◆ **Task statement**
In the records below, find the line containing "(s.setInput n u).oplls = s.oplls := (rfl)" and the line containing "(s.setInput n u).tds = s.tds := (rfl)"; please repeat exactly the lines from one to the other, both included, and nothing more.

↓↓↓

-- ==== Sys2Proof/Laws/State.lean ====
section
/-! SUPPORT. One lemma per field and per update of the state: what each named update leaves and what it makes read. -/

namespace Sys2Proof.Machine
open Sys2Proof

variable (s : State)

/-! ## `setInput` -/

@[simp] theorem State.setInput_part (n : Nat) (u : InputUnit) : (s.setInput n u).part = s.part := (rfl)
@[simp] theorem State.setInput_fused (n : Nat) (u : InputUnit) : (s.setInput n u).fused = s.fused := (rfl)
@[simp] theorem State.setInput_tb (n : Nat) (u : InputUnit) : (s.setInput n u).tb = s.tb := (rfl)
@[simp] theorem State.setInput_dies (n : Nat) (u : InputUnit) : (s.setInput n u).dies = s.dies := (rfl)
@[simp] theorem State.setInput_chans (n : Nat) (u : InputUnit) : (s.setInput n u).chans = s.chans := (rfl)
@[simp] theorem State.setInput_dplls (n : Nat) (u : InputUnit) : (s.setInput n u).dplls = s.dplls := (rfl)
@[simp] theorem State.setInput_oscs (n : Nat) (u : InputUnit) : (s.setInput n u).oscs = s.oscs := (rfl)
@[simp] theorem State.setInput_models (n : Nat) (u : InputUnit) : (s.setInput n u).models = s.models := (rfl)
@[simp] theorem State.setInput_cairn (n : Nat) (u : InputUnit) : (s.setInput n u).cairn = s.cairn := (rfl)
@[simp] theorem State.setInput_oplls (n : Nat) (u : InputUnit) : (s.setInput n u).oplls = s.oplls := (rfl)
@[simp] theorem State.setInput_outs (n : Nat) (u : InputUnit) : (s.setInput n u).outs = s.outs := (rfl)
@[simp] theorem State.setInput_tds (n : Nat) (u : InputUnit) : (s.setInput n u).tds = s.tds := (rfl)
@[simp] theorem State.setInput_evs (n : Nat) (u : InputUnit) : (s.setInput n u).evs = s.evs := (rfl)
@[simp] theorem State.setInput_stitches (n : Nat) (u : InputUnit) : (s.setInput n u).stitches = s.stitches := (rfl)
@[simp] theorem State.setInput_crossings (n : Nat) (u : InputUnit) : (s.setInput n u).crossings = s.crossings := (rfl)
@[simp] theorem State.setInput_xs (n : Nat) (u : InputUnit) : (s.setInput n u).xs = s.xs := (rfl)
@[simp] theorem State.setInput_host (n : Nat) (u : InputUnit) : (s.setInput n u).host = s.host := (rfl)
@[simp] theorem State.setInput_belay (n : Nat) (u : InputUnit) : (s.setInput n u).belay = s.belay := (rfl)
@[simp] theorem State.setInput_pending (n : Nat) (u : InputUnit) : (s.setInput n u).pending = s.pending := (rfl)
@[simp] theorem State.setInput_fresh (n : Nat) (u : InputUnit) : (s.setInput n u).fresh = s.fresh := (rfl)
@[simp] theorem State.setInput_chan_same (n : Nat) (u : InputUnit) (j : Nat) : (s.setInput n u).chan j = s.chan j := (rfl)
@[simp] theorem State.setInput_dpll_same (n : Nat) (u : InputUnit) (j : Nat) : (s.setInput n u).dpll j = s.dpll j := (rfl)
@[simp] theorem State.setInput_osc_same (n : Nat) (u : InputUnit) (j : Nat) : (s.setInput n u).osc j = s.osc j := (rfl)
@[simp] theorem State.setInput_model_same (n : Nat) (u : InputUnit) (j : Nat) : (s.setInput n u).model j = s.model j := (rfl)
@[simp] theorem State.setInput_opll_same (n : Nat) (u : InputUnit) (j : Nat) : (s.setInput n u).opll j = s.opll j := (rfl)
@[simp] theorem State.setInput_out_same (n : Nat) (u : InputUnit) (j : Nat) : (s.setInput n u).out j = s.out j := (rfl)
@[simp] theorem State.setInput_td_same (n : Nat) (u : InputUnit) (j : Nat) : (s.setInput n u).td j = s.td j := (rfl)
@[simp] theorem State.setInput_ev_same (n : Nat) (u : InputUnit) (j : Nat) : (s.setInput n u).ev j = s.ev j := (rfl)
@[simp] theorem State.setInput_stitch_same (n : Nat) (u : InputUnit) (j : Nat) : (s.setInput n u).stitch j = s.stitch j := (rfl)
@[simp] theorem State.setInput_crossing_same (n : Nat) (u : InputUnit) (j : Nat) : (s.setInput n u).crossing j = s.crossing j := (rfl)
@[simp] theorem State.setInput_die_same (n : Nat) (u : InputUnit) (j : Nat) : (s.setInput n u).die j = s.die j := (rfl)
@[simp] theorem State.setInput_dx_same (n : Nat) (u : InputUnit) (j : Nat) : (s.setInput n u).dx j = s.dx j := (rfl)
@[simp] theorem State.setInput_mbx_same (n : Nat) (u : InputUnit) (j : Nat) : (s.setInput n u).mbx j = s.mbx j := (rfl)
@[simp] theorem State.setInput_ring_same (n : Nat) (u : InputUnit) (j : Nat) : (s.setInput n u).ring j = s.ring j := (rfl)

@[simp] theorem State.setInput_input (n j : Nat) (u : InputUnit) : (s.setInput n u).input j = if j = n then u else s.input j := by
  simp only [State.setInput, State.input, tget_tset]

/-! ## `modInput` -/

@[simp] theorem State.modInput_part (n : Nat) (g : InputUnit → InputUnit) : (s.modInput n g).part = s.part := (rfl)
@[simp] theorem State.modInput_fused (n : Nat) (g : InputUnit → InputUnit) : (s.modInput n g).fused = s.fused := (rfl)
@[simp] theorem State.modInput_tb (n : Nat) (g : InputUnit → InputUnit) : (s.modInput n g).tb = s.tb := (rfl)
@[simp] theorem State.modInput_dies (n : Nat) (g : InputUnit → InputUnit) : (s.modInput n g).dies = s.dies := (rfl)
@[simp] theorem State.modInput_chans (n : Nat) (g : InputUnit → InputUnit) : (s.modInput n g).chans = s.chans := (rfl)
@[simp] theorem State.modInput_dplls (n : Nat) (g : InputUnit → InputUnit) : (s.modInput n g).dplls = s.dplls := (rfl)
@[simp] theorem State.modInput_oscs (n : Nat) (g : InputUnit → InputUnit) : (s.modInput n g).oscs = s.oscs := (rfl)
@[simp] theorem State.modInput_models (n : Nat) (g : InputUnit → InputUnit) : (s.modInput n g).models = s.models := (rfl)
@[simp] theorem State.modInput_cairn (n : Nat) (g : InputUnit → InputUnit) : (s.modInput n g).cairn = s.cairn := (rfl)
@[simp] theorem State.modInput_oplls (n : Nat) (g : InputUnit → InputUnit) : (s.modInput n g).oplls = s.oplls := (rfl)
@[simp] theorem State.modInput_outs (n : Nat) (g : InputUnit → InputUnit) : (s.modInput n g).outs = s.outs := (rfl)
@[simp] theorem State.modInput_tds (n : Nat) (g : InputUnit → InputUnit) : (s.modInput n g).tds = s.tds := (rfl)
@[simp] theorem State.modInput_evs (n : Nat) (g : InputUnit → InputUnit) : (s.modInput n g).evs = s.evs := (rfl)
@[simp] theorem State.modInput_stitches (n : Nat) (g : InputUnit → InputUnit) : (s.modInput n g).stitches = s.stitches := (rfl)
@[simp] theorem State.modInput_crossings (n : Nat) (g : InputUnit → InputUnit) : (s.modInput n g).crossings = s.crossings := (rfl)
@[simp] theorem State.modInput_xs (n : Nat) (g : InputUnit → InputUnit) : (s.modInput n g).xs = s.xs := (rfl)
@[simp] theorem State.modInput_host (n : Nat) (g : InputUnit → InputUnit) : (s.modInput n g).host = s.host := (rfl)
@[simp] theorem State.modInput_belay (n : Nat) (g : InputUnit → InputUnit) : (s.modInput n g).belay = s.belay := (rfl)
@[simp] theorem State.modInput_pending (n : Nat) (g : InputUnit → InputUnit) : (s.modInput n g).pending = s.pending := (rfl)
@[simp] theorem State.modInput_fresh (n : Nat) (g : InputUnit → InputUnit) : (s.modInput n g).fresh = s.fresh := (rfl)
@[simp] theorem State.modInput_chan_same (n : Nat) (g : InputUnit → InputUnit) (j : Nat) : (s.modInput n g).chan j = s.chan j := (rfl)
@[simp] theorem State.modInput_dpll_same (n : Nat) (g : InputUnit → InputUnit) (j : Nat) : (s.modInput n g).dpll j = s.dpll j := (rfl)
@[simp] theorem State.modInput_osc_same (n : Nat) (g : InputUnit → InputUnit) (j : Nat) : (s.modInput n g).osc j = s.osc j := (rfl)
@[simp] theorem State.modInput_model_same (n : Nat) (g : InputUnit → InputUnit) (j : Nat) : (s.modInput n g).model j = s.model j := (rfl)
@[simp] theorem State.modInput_opll_same (n : Nat) (g : InputUnit → InputUnit) (j : Nat) : (s.modInput n g).opll j = s.opll j := (rfl)
@[simp] theorem State.modInput_out_same (n : Nat) (g : InputUnit → InputUnit) (j : Nat) : (s.modInput n g).out j = s.out j := (rfl)
@[simp] theorem State.modInput_td_same (n : Nat) (g : InputUnit → InputUnit) (j : Nat) : (s.modInput n g).td j = s.td j := (rfl)
@[simp] theorem State.modInput_ev_same (n : Nat) (g : InputUnit → InputUnit) (j : Nat) : (s.modInput n g).ev j = s.ev j := (rfl)
@[simp] theorem State.modInput_stitch_same (n : Nat) (g : InputUnit → InputUnit) (j : Nat) : (s.modInput n g).stitch j = s.stitch j := (rfl)
@[simp] theorem State.modInput_crossing_same (n : Nat) (g : InputUnit → InputUnit) (j : Nat) : (s.modInput n g).crossing j = s.crossing j := (rfl)
@[simp] theorem State.modInput_die_same (n : Nat) (g : InputUnit → InputUnit) (j : Nat) : (s.modInput n g).die j = s.die j := (rfl)
@[simp] theorem State.modInput_dx_same (n : Nat) (g : InputUnit → InputUnit) (j : Nat) : (s.modInput n g).dx j = s.dx j := (rfl)
@[simp] theorem State.modInput_mbx_same (n : Nat) (g : InputUnit → InputUnit) (j : Nat) : (s.modInput n g).mbx j = s.mbx j := (rfl)
@[simp] theorem State.modInput_ring_same (n : Nat) (g : InputUnit → InputUnit) (j : Nat) : (s.modInput n g).ring j = s.ring j := (rfl)

@[simp] theorem State.modInput_input (n j : Nat) (g : InputUnit → InputUnit) : (s.modInput n g).input j = if j = n then g (s.input n) else s.input j :=
  State.setInput_input s n j _

theorem State.modInput_eq (n : Nat) (g : InputUnit → InputUnit) : s.modInput n g = s.setInput n (g (s.input n)) := (rfl)

/-! ## `setChan` -/

@[simp] theorem State.setChan_part (n : Nat) (u : TdcChan) : (s.setChan n u).part = s.part := (rfl)
@[simp] theorem State.setChan_fused (n : Nat) (u : TdcChan) : (s.setChan n u).fused = s.fused := (rfl)
@[simp] theorem State.setChan_tb (n : Nat) (u : TdcChan) : (s.setChan n u).tb = s.tb := (rfl)
@[simp] theorem State.setChan_dies (n : Nat) (u : TdcChan) : (s.setChan n u).dies = s.dies := (rfl)
@[simp] theorem State.setChan_inputs (n : Nat) (u : TdcChan) : (s.setChan n u).inputs = s.inputs := (rfl)
@[simp] theorem State.setChan_dplls (n : Nat) (u : TdcChan) : (s.setChan n u).dplls = s.dplls := (rfl)
@[simp] theorem State.setChan_oscs (n : Nat) (u : TdcChan) : (s.setChan n u).oscs = s.oscs := (rfl)
@[simp] theorem State.setChan_models (n : Nat) (u : TdcChan) : (s.setChan n u).models = s.models := (rfl)
@[simp] theorem State.setChan_cairn (n : Nat) (u : TdcChan) : (s.setChan n u).cairn = s.cairn := (rfl)
@[simp] theorem State.setChan_oplls (n : Nat) (u : TdcChan) : (s.setChan n u).oplls = s.oplls := (rfl)
@[simp] theorem State.setChan_outs (n : Nat) (u : TdcChan) : (s.setChan n u).outs = s.outs := (rfl)
@[simp] theorem State.setChan_tds (n : Nat) (u : TdcChan) : (s.setChan n u).tds = s.tds := (rfl)
@[simp] theorem State.setChan_evs (n : Nat) (u : TdcChan) : (s.setChan n u).evs = s.evs := (rfl)
@[simp] theorem State.setChan_stitches (n : Nat) (u : TdcChan) : (s.setChan n u).stitches = s.stitches := (rfl)
@[simp] theorem State.setChan_crossings (n : Nat) (u : TdcChan) : (s.setChan n u).crossings = s.crossings := (rfl)
@[simp] theorem State.setChan_xs (n : Nat) (u : TdcChan) : (s.setChan n u).xs = s.xs := (rfl)
@[simp] theorem State.setChan_host (n : Nat) (u : TdcChan) : (s.setChan n u).host = s.host := (rfl)
@[simp] theorem State.setChan_belay (n : Nat) (u : TdcChan) : (s.setChan n u).belay = s.belay := (rfl)
@[simp] theorem State.setChan_pending (n : Nat) (u : TdcChan) : (s.setChan n u).pending = s.pending := (rfl)
@[simp] theorem State.setChan_fresh (n : Nat) (u : TdcChan) : (s.setChan n u).fresh = s.fresh := (rfl)
@[simp] theorem State.setChan_input_same (n : Nat) (u : TdcChan) (j : Nat) : (s.setChan n u).input j = s.input j := (rfl)
@[simp] theorem State.setChan_dpll_same (n : Nat) (u : TdcChan) (j : Nat) : (s.setChan n u).dpll j = s.dpll j := (rfl)
@[simp] theorem State.setChan_osc_same (n : Nat) (u : TdcChan) (j : Nat) : (s.setChan n u).osc j = s.osc j := (rfl)
@[simp] theorem State.setChan_model_same (n : Nat) (u : TdcChan) (j : Nat) : (s.setChan n u).model j = s.model j := (rfl)
@[simp] theorem State.setChan_opll_same (n : Nat) (u : TdcChan) (j : Nat) : (s.setChan n u).opll j = s.opll j := (rfl)
@[simp] theorem State.setChan_out_same (n : Nat) (u : TdcChan) (j : Nat) : (s.setChan n u).out j = s.out j := (rfl)
@[simp] theorem State.setChan_td_same (n : Nat) (u : TdcChan) (j : Nat) : (s.setChan n u).td j = s.td j := (rfl)
@[simp] theorem State.setChan_ev_same (n : Nat) (u : TdcChan) (j : Nat) : (s.setChan n u).ev j = s.ev j := (rfl)
@[simp] theorem State.setChan_stitch_same (n : Nat) (u : TdcChan) (j : Nat) : (s.setChan n u).stitch j = s.stitch j := (rfl)
@[simp] theorem State.setChan_crossing_same (n : Nat) (u : TdcChan) (j : Nat) : (s.setChan n u).crossing j = s.crossing j := (rfl)
@[simp] theorem State.setChan_die_same (n : Nat) (u : TdcChan) (j : Nat) : (s.setChan n u).die j = s.die j := (rfl)
@[simp] theorem State.setChan_dx_same (n : Nat) (u : TdcChan) (j : Nat) : (s.setChan n u).dx j = s.dx j := (rfl)
@[simp] theorem State.setChan_mbx_same (n : Nat) (u : TdcChan) (j : Nat) : (s.setChan n u).mbx j = s.mbx j := (rfl)
@[simp] theorem State.setChan_ring_same (n : Nat) (u : TdcChan) (j : Nat) : (s.setChan n u).ring j = s.ring j := (rfl)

↑↑↑

◆ **Answer space**
@[simp] theorem State.setInput_oplls (n : Nat) (u : InputUnit) : (s.setInput n u).oplls = s.oplls := (rfl)
@[simp] theorem State.setInput_outs (n : Nat) (u : InputUnit) : (s.setInput n u).outs = s.outs := (rfl)
@[simp] theorem State.setInput_tds (n : Nat) (u : InputUnit) : (s.setInput n u).tds = s.tds := (rfl)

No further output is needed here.